___ Material supplied

-- ==== Sys2Proof/Machine/Flags.lean ====
section
/-! DEFINITION. Number formats and their flags: the value of a pattern (R265 to R269), RoundTo with overflow
and saturation (R270 to R272), and the exceptions of an operation (R273 to R276). -/

namespace Sys2Proof.Machine

/-- A floating-point format (R267): exponent and fraction bits, bias, emax, the largest significand at emax,
and which special values it has. -/
structure FpFmt where
  ebits : Nat
  fbits : Nat
  bias : Nat
  emax : Nat
  maxSig : Nat
  ieee : Bool
  hasInf : Bool
  nan : Option Nat
  deriving DecidableEq, Repr

/-- The formats of R267 with the canonical NaN of R268; other types read as .f32. -/
def fpOf : Ty → FpFmt
  | .f64 => ⟨11, 52, 1023, 1023, 2 ^ 53 - 1, true, true, some 0x7FF8000000000000⟩
  | .f16 => ⟨5, 10, 15, 15, 2 ^ 11 - 1, true, true, some 0x7E00⟩
  | .bf16 => ⟨8, 7, 127, 127, 2 ^ 8 - 1, true, true, some 0x7FC0⟩
  | .e5m2 => ⟨5, 2, 15, 15, 7, false, true, some 0x7E⟩
  | .e4m3 => ⟨4, 3, 7, 8, 14, false, false, some 0x7F⟩
  | .e3m2 => ⟨3, 2, 3, 4, 7, false, false, none⟩
  | .e2m3 => ⟨2, 3, 1, 2, 15, false, false, none⟩
  | .e2m1 => ⟨2, 1, 1, 2, 3, false, false, none⟩
  | _ => ⟨8, 23, 127, 127, 2 ^ 24 - 1, true, true, some 0x7FC00000⟩

/-- Bits of a pattern of the format. -/
def FpFmt.width (f : FpFmt) : Nat := 1 + f.ebits + f.fbits

/-- Smallest exponent: 1 - bias. -/
def FpFmt.emin (f : FpFmt) : Int := 1 - (f.bias : Int)

/-- A value a pattern stands for; a finite one is (-1)^neg × m × 2^e. -/
inductive FpVal where
  | nan (signalling : Bool)
  | inf (neg : Bool)
  | fin (neg : Bool) (m : Nat) (e : Int)
  deriving DecidableEq, Repr

/-- Exceptions in FPSTAT's layout (R274). -/
def flIV : Nat := 1
def flDZ : Nat := 2
def flOF : Nat := 4
def flUF : Nat := 8
def flNX : Nat := 16

/-- A pattern with the exceptions that forming it raised. -/
structure FpRes where
  bits : Nat
  flags : Nat
  deriving DecidableEq, Repr

/-- Value of an E8M0 pattern (R269). -/
def decodeE8m0 (x : Nat) : FpVal := if x % 256 = 255 then .nan false else .fin false 1 ((x % 256 : Nat) - 127)

/-- Value of a pattern (R267, R268). -/
def FpFmt.decode (f : FpFmt) (x : Nat) : FpVal :=
  let s := bitOfN x (f.ebits + f.fbits)
  let e := fld x f.fbits f.ebits
  let m := fld x 0 f.fbits
  let top := e = 2 ^ f.ebits - 1
  if top ∧ f.hasInf then
    if m = 0 then .inf s else .nan (m / 2 ^ (f.fbits - 1) = 0)
  else if top ∧ f.nan.isSome ∧ m = 2 ^ f.fbits - 1 then .nan false
  else if e = 0 then .fin s m (f.emin - f.fbits)
  else .fin s (2 ^ f.fbits + m) ((e : Int) - f.bias - f.fbits)
where
  bitOfN (x i : Nat) : Bool := x / 2 ^ i % 2 = 1

/-- Value of a pattern at a type. -/
def fpDecode (ty : Ty) (x : Nat) : FpVal :=
  match ty with
  | .e8m0 => decodeE8m0 x
  | _ => (fpOf ty).decode x

def FpFmt.signBit (f : FpFmt) (neg : Bool) : Nat := if neg then 2 ^ (f.ebits + f.fbits) else 0
def FpFmt.infBits (f : FpFmt) (neg : Bool) : Nat := f.signBit neg + (2 ^ f.ebits - 1) * 2 ^ f.fbits

/-- Pattern of the largest finite value. -/
def FpFmt.largest (f : FpFmt) (neg : Bool) : Nat :=
  f.signBit neg + (f.emax + f.bias) * 2 ^ f.fbits + (f.maxSig - 2 ^ f.fbits)

/-- The result on overflow (R271). -/
def FpFmt.overflow (f : FpFmt) (nosat : Bool) (mode : Rnd) (neg : Bool) : FpRes :=
  let flags := flOF + flNX
  let ieee : Nat :=
    match mode, neg with
    | .rne, _ => f.infBits neg
    | .rtz, _ => f.largest neg
    | .rdn, false => f.largest false
    | .rdn, true => f.infBits true
    | .rup, false => f.infBits false
    | .rup, true => f.largest true
  if f.ieee then ⟨ieee, flags⟩
  else if nosat then (if f.hasInf then ⟨ieee, flags⟩ else ⟨f.nan.getD (f.largest neg), flags⟩)
  else ⟨f.largest neg, flags⟩

/-- Whether a magnitude n + fraction is rounded away from zero: `r` of `2^d` shifted-out parts, and a
further sticky part. -/
def roundsUp (mode : Rnd) (neg : Bool) (n r d : Nat) (sticky : Bool) : Bool :=
  let inexact := r != 0 || sticky
  match mode with
  | .rne => decide (2 ^ d < 2 * r) || (decide (2 * r = 2 ^ d ∧ 0 < d) && (sticky || n % 2 == 1))
  | .rtz => false
  | .rdn => neg && inexact
  | .rup => !neg && inexact

/-- A magnitude m × 2^e (with a sticky part below) in units of 2^q, rounded: the integer, and whether it is
inexact. -/
def toUnits (mode : Rnd) (neg : Bool) (m : Nat) (e q : Int) (sticky : Bool) : Nat × Bool :=
  if q ≤ e then (m * 2 ^ (e - q).toNat, sticky)
  else
    let d := (q - e).toNat
    let n := m / 2 ^ d
    let r := m % 2 ^ d
    (if roundsUp mode neg n r d sticky then n + 1 else n, r != 0 || sticky)

/-- RoundTo of a finite value (R270 steps 3 and 4, R271, R273): (-1)^neg × (m × 2^e + less than 2^e where
`sticky`). -/
def FpFmt.round (f : FpFmt) (nosat : Bool) (mode : Rnd) (neg : Bool) (m : Nat) (e : Int) (sticky : Bool) : FpRes :=
  if m = 0 then ⟨f.signBit neg, 0⟩
  else
    let top : Int := (Nat.log2 m : Nat) + e
    let qmin : Int := f.emin - f.fbits
    let q : Int := if top - f.fbits < qmin then qmin else top - f.fbits
    let (n0, inexact) := toUnits mode neg m e q sticky
    let (n, q) := if n0 = 2 ^ (f.fbits + 1) then (2 ^ f.fbits, q + 1) else (n0, q)
    let qmax : Int := (f.emax : Int) - f.fbits
    if qmax < q ∨ (q = qmax ∧ f.maxSig < n) then f.overflow nosat mode neg
    else
      let bits := if n < 2 ^ f.fbits then n else ((q - qmin).toNat + 1) * 2 ^ f.fbits + (n - 2 ^ f.fbits)
      let tiny := decide (top < f.emin) &&
        !(decide (top + 1 = f.emin) &&
          decide ((toUnits mode neg m e (top - f.fbits) sticky).1 = 2 ^ (f.fbits + 1)))
      let flags := (if inexact then flNX else 0) + (if inexact && tiny then flUF else 0)
      ⟨f.signBit neg + bits, flags⟩

/-- The canonical NaN of a format; a format without NaN gives +0 and raises invalid (R268, R270). -/
def FpFmt.qnan (f : FpFmt) : FpRes :=
  match f.nan with
  | some x => ⟨x, 0⟩
  | none => ⟨0, flIV⟩

/-- An infinity in the format (R270 step 2). -/
def FpFmt.inf (f : FpFmt) (nosat : Bool) (mode : Rnd) (neg : Bool) : FpRes :=
  if f.ieee || (f.hasInf && nosat) then ⟨f.infBits neg, 0⟩
  else if f.hasInf then f.overflow nosat mode neg
  else f.overflow nosat mode neg

def FpRes.raise (r : FpRes) (fl : Nat) : FpRes := ⟨r.bits, r.flags ||| fl⟩

/-- The invalid operation: the canonical NaN. -/
def FpFmt.invalid (f : FpFmt) : FpRes := f.qnan.raise flIV

def FpVal.isNan : FpVal → Bool
  | .nan _ => true
  | _ => false

def FpVal.isSnan : FpVal → Bool
  | .nan true => true
  | _ => false

def FpVal.neg : FpVal → FpVal
  | .nan s => .nan s
  | .inf n => .inf (!n)
  | .fin n m e => .fin (!n) m e

def FpVal.sign : FpVal → Bool
  | .nan _ => false
  | .inf n => n
  | .fin n _ _ => n

def FpVal.isZero : FpVal → Bool
  | .fin _ m _ => m == 0
  | _ => false

def FpVal.isInf : FpVal → Bool
  | .inf _ => true
  | _ => false

/-- Invalid where an operand is a signalling NaN (R273). -/
def snanFlag (vs : List FpVal) : Nat := if vs.any FpVal.isSnan then flIV else 0

/-- RoundTo of any value (R270). -/
def FpFmt.roundVal (f : FpFmt) (nosat : Bool) (mode : Rnd) (v : FpVal) : FpRes :=
  match v with
  | .nan s => if s then f.qnan.raise flIV else f.qnan
  | .inf n => f.inf nosat mode n
  | .fin n m e => f.round nosat mode n m e false

/-- Exact integer of (-1)^neg × m at exponent `e` seen from exponent `e0 ≤ e`. -/
def scaled (neg : Bool) (m : Nat) (e e0 : Int) : Int :=
  let v : Int := ((m * 2 ^ (e - e0).toNat : Nat) : Int)
  if neg then -v else v

/-- Sign of an exact zero sum (R272): operands of equal sign keep it, else +0, or -0 under .rdn. -/
def zeroSign (mode : Rnd) (na nb : Bool) : Bool := if na == nb then na else mode == .rdn

/-- a + b, rounded once (R272, R298). -/
def FpFmt.add (f : FpFmt) (mode : Rnd) (a b : FpVal) : FpRes :=
  match a, b with
  | .fin na ma ea, .fin nb mb eb =>
    let e0 := if ea ≤ eb then ea else eb
    let sum := scaled na ma ea e0 + scaled nb mb eb e0
    if sum = 0 then ⟨f.signBit (zeroSign mode na nb), 0⟩
    else f.round false mode (decide (sum < 0)) sum.natAbs e0 false
  | .inf na, .inf nb => if na == nb then ⟨f.infBits na, 0⟩ else f.invalid
  | .nan _, _ | _, .nan _ => f.qnan.raise (snanFlag [a, b])
  | .inf na, _ => ⟨f.infBits na, 0⟩
  | _, .inf nb => ⟨f.infBits nb, 0⟩

/-- a × b, rounded once. -/
def FpFmt.mul (f : FpFmt) (mode : Rnd) (a b : FpVal) : FpRes :=
  let n := a.sign != b.sign
  match a, b with
  | .nan _, _ | _, .nan _ => f.qnan.raise (snanFlag [a, b])
  | .fin _ ma ea, .fin _ mb eb => f.round false mode n (ma * mb) (ea + eb) false
  | _, _ => if a.isZero || b.isZero then f.invalid else ⟨f.infBits n, 0⟩

/-- a × b + c, rounded once (R298). -/
def FpFmt.fma (f : FpFmt) (mode : Rnd) (a b c : FpVal) : FpRes :=
  let n := a.sign != b.sign
  let sn := snanFlag [a, b, c]
  match a, b, c with
  | .fin _ ma ea, .fin _ mb eb, .fin nc mc ec =>
    let e := ea + eb
    let e0 := if e ≤ ec then e else ec
    let sum := scaled n (ma * mb) e e0 + scaled nc mc ec e0
    if sum = 0 then ⟨f.signBit (zeroSign mode n nc), 0⟩
    else f.round false mode (decide (sum < 0)) sum.natAbs e0 false
  | _, _, _ =>
    if (a.isInf && b.isZero) || (a.isZero && b.isInf) then f.qnan.raise flIV
    else if a.isNan || b.isNan || c.isNan then f.qnan.raise sn
    else if a.isInf || b.isInf then
      match c with
      | .inf nc => if nc == n then ⟨f.infBits n, 0⟩ else f.invalid
      | _ => ⟨f.infBits n, 0⟩
    else ⟨f.infBits c.sign, 0⟩

/-- a ÷ b, rounded once. -/
def FpFmt.div (f : FpFmt) (mode : Rnd) (a b : FpVal) : FpRes :=
  let n := a.sign != b.sign
  match a, b with
  | .nan _, _ | _, .nan _ => f.qnan.raise (snanFlag [a, b])
  | .inf _, .inf _ => f.invalid
  | .inf _, .fin _ _ _ => ⟨f.infBits n, 0⟩
  | .fin _ _ _, .inf _ => ⟨f.signBit n, 0⟩
  | .fin _ ma ea, .fin _ mb eb =>
    if mb = 0 then (if ma = 0 then f.invalid else ⟨f.infBits n, flDZ⟩)
    else if ma = 0 then ⟨f.signBit n, 0⟩
    else
      let k := f.fbits + 4 + Nat.log2 mb
      let num := ma * 2 ^ k
      f.round false mode n (num / mb) (ea - eb - k) (num % mb != 0)

/-- Integer square root by bits: the largest r with r² ≤ x, from bit `k` down. -/
def isqrt (x : Nat) : Nat → Nat → Nat
  | 0, r => r
  | k + 1, r => let r' := r + 2 ^ k; isqrt x k (if r' * r' ≤ x then r' else r)

/-- The square root, rounded once. -/
def FpFmt.sqrt (f : FpFmt) (mode : Rnd) (a : FpVal) : FpRes :=
  match a with
  | .nan s => f.qnan.raise (if s then flIV else 0)
  | .inf n => if n then f.invalid else ⟨f.infBits false, 0⟩
  | .fin n m e =>
    if m = 0 then ⟨f.signBit n, 0⟩
    else if n then f.invalid
    else
      let k := 2 * f.fbits + 8
      let k := if (e - (k : Int)) % 2 = 0 then k else k + 1
      let x := m * 2 ^ k
      let r := isqrt x (Nat.log2 x / 2 + 1) 0
      f.round false mode false r ((e - k) / 2) (r * r != x)

/-- Compares two values that are not NaN: true where a < b; zeros are equal. -/
def FpVal.lt (a b : FpVal) : Bool :=
  match a, b with
  | .inf na, .inf nb => na && !nb
  | .inf na, _ => na
  | _, .inf nb => !nb
  | .fin na ma ea, .fin nb mb eb =>
    let e0 := if ea ≤ eb then ea else eb
    decide (scaled na ma ea e0 < scaled nb mb eb e0)
  | _, _ => false

/-- Equality of two values that are not NaN; zeros are equal whatever their signs. -/
def FpVal.eqv (a b : FpVal) : Bool := !a.isNan && !b.isNan && !a.lt b && !b.lt a

/-- The order of FMIN, FMAX and the atomic forms, in which -0 is less than +0 (R194, R299). -/
def FpVal.totalLt (a b : FpVal) : Bool :=
  if a.isZero && b.isZero then a.sign && !b.sign else a.lt b

/-- The smaller (or larger) of two patterns: a NaN gives way to the other; two NaNs give the canonical NaN. -/
def FpFmt.minmax (f : FpFmt) (isMax : Bool) (x y : Nat) : FpRes :=
  let a := f.decode x
  let b := f.decode y
  let fl := snanFlag [a, b]
  match a.isNan, b.isNan with
  | true, true => f.qnan.raise fl
  | true, false => ⟨y, fl⟩
  | false, true => ⟨x, fl⟩
  | false, false => if (if isMax then b.totalLt a else a.totalLt b) then ⟨x, fl⟩ else ⟨y, fl⟩

/-- The pattern of an integer in a format (R50). -/
def FpFmt.ofInt (f : FpFmt) (i : Int) : Nat := (f.round false .rne (decide (i < 0)) i.natAbs 0 false).bits

/-- A value rounded to an integer in a mode: the integer, and whether it is inexact. -/
def roundInt (mode : Rnd) (neg : Bool) (m : Nat) (e : Int) : Int × Bool :=
  let (n, ix) := toUnits mode neg m e 0 false
  (if neg then -(n : Int) else (n : Int), ix)

/-! ### Flags (R274 to R276) -/

/-- The trap that FPMODE enables for the exceptions raised (R276). -/
def fpTrap (fpmode : Word) (flags : Nat) : Option Cause :=
  let md := fpmode.toNat
  if bit flags 0 && bit md 0 then some .fpInvalid
  else if bit flags 1 && bit md 1 then some .fpDivZero
  else if bit flags 2 && bit md 2 then some .fpOverflow
  else none
where
  bit (x i : Nat) : Bool := x / 2 ^ i % 2 == 1

/-- FPSTAT with exceptions added (R274). -/
def addFlags (fpstat : Word) (flags : Nat) : Word := fpstat ||| BitVec.ofNat 32 (flags % 32)

end Sys2Proof.Machine
end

______

Tally the lines of the material above that contain the word "exponent" and report the total alone.

**Exercise answer**
3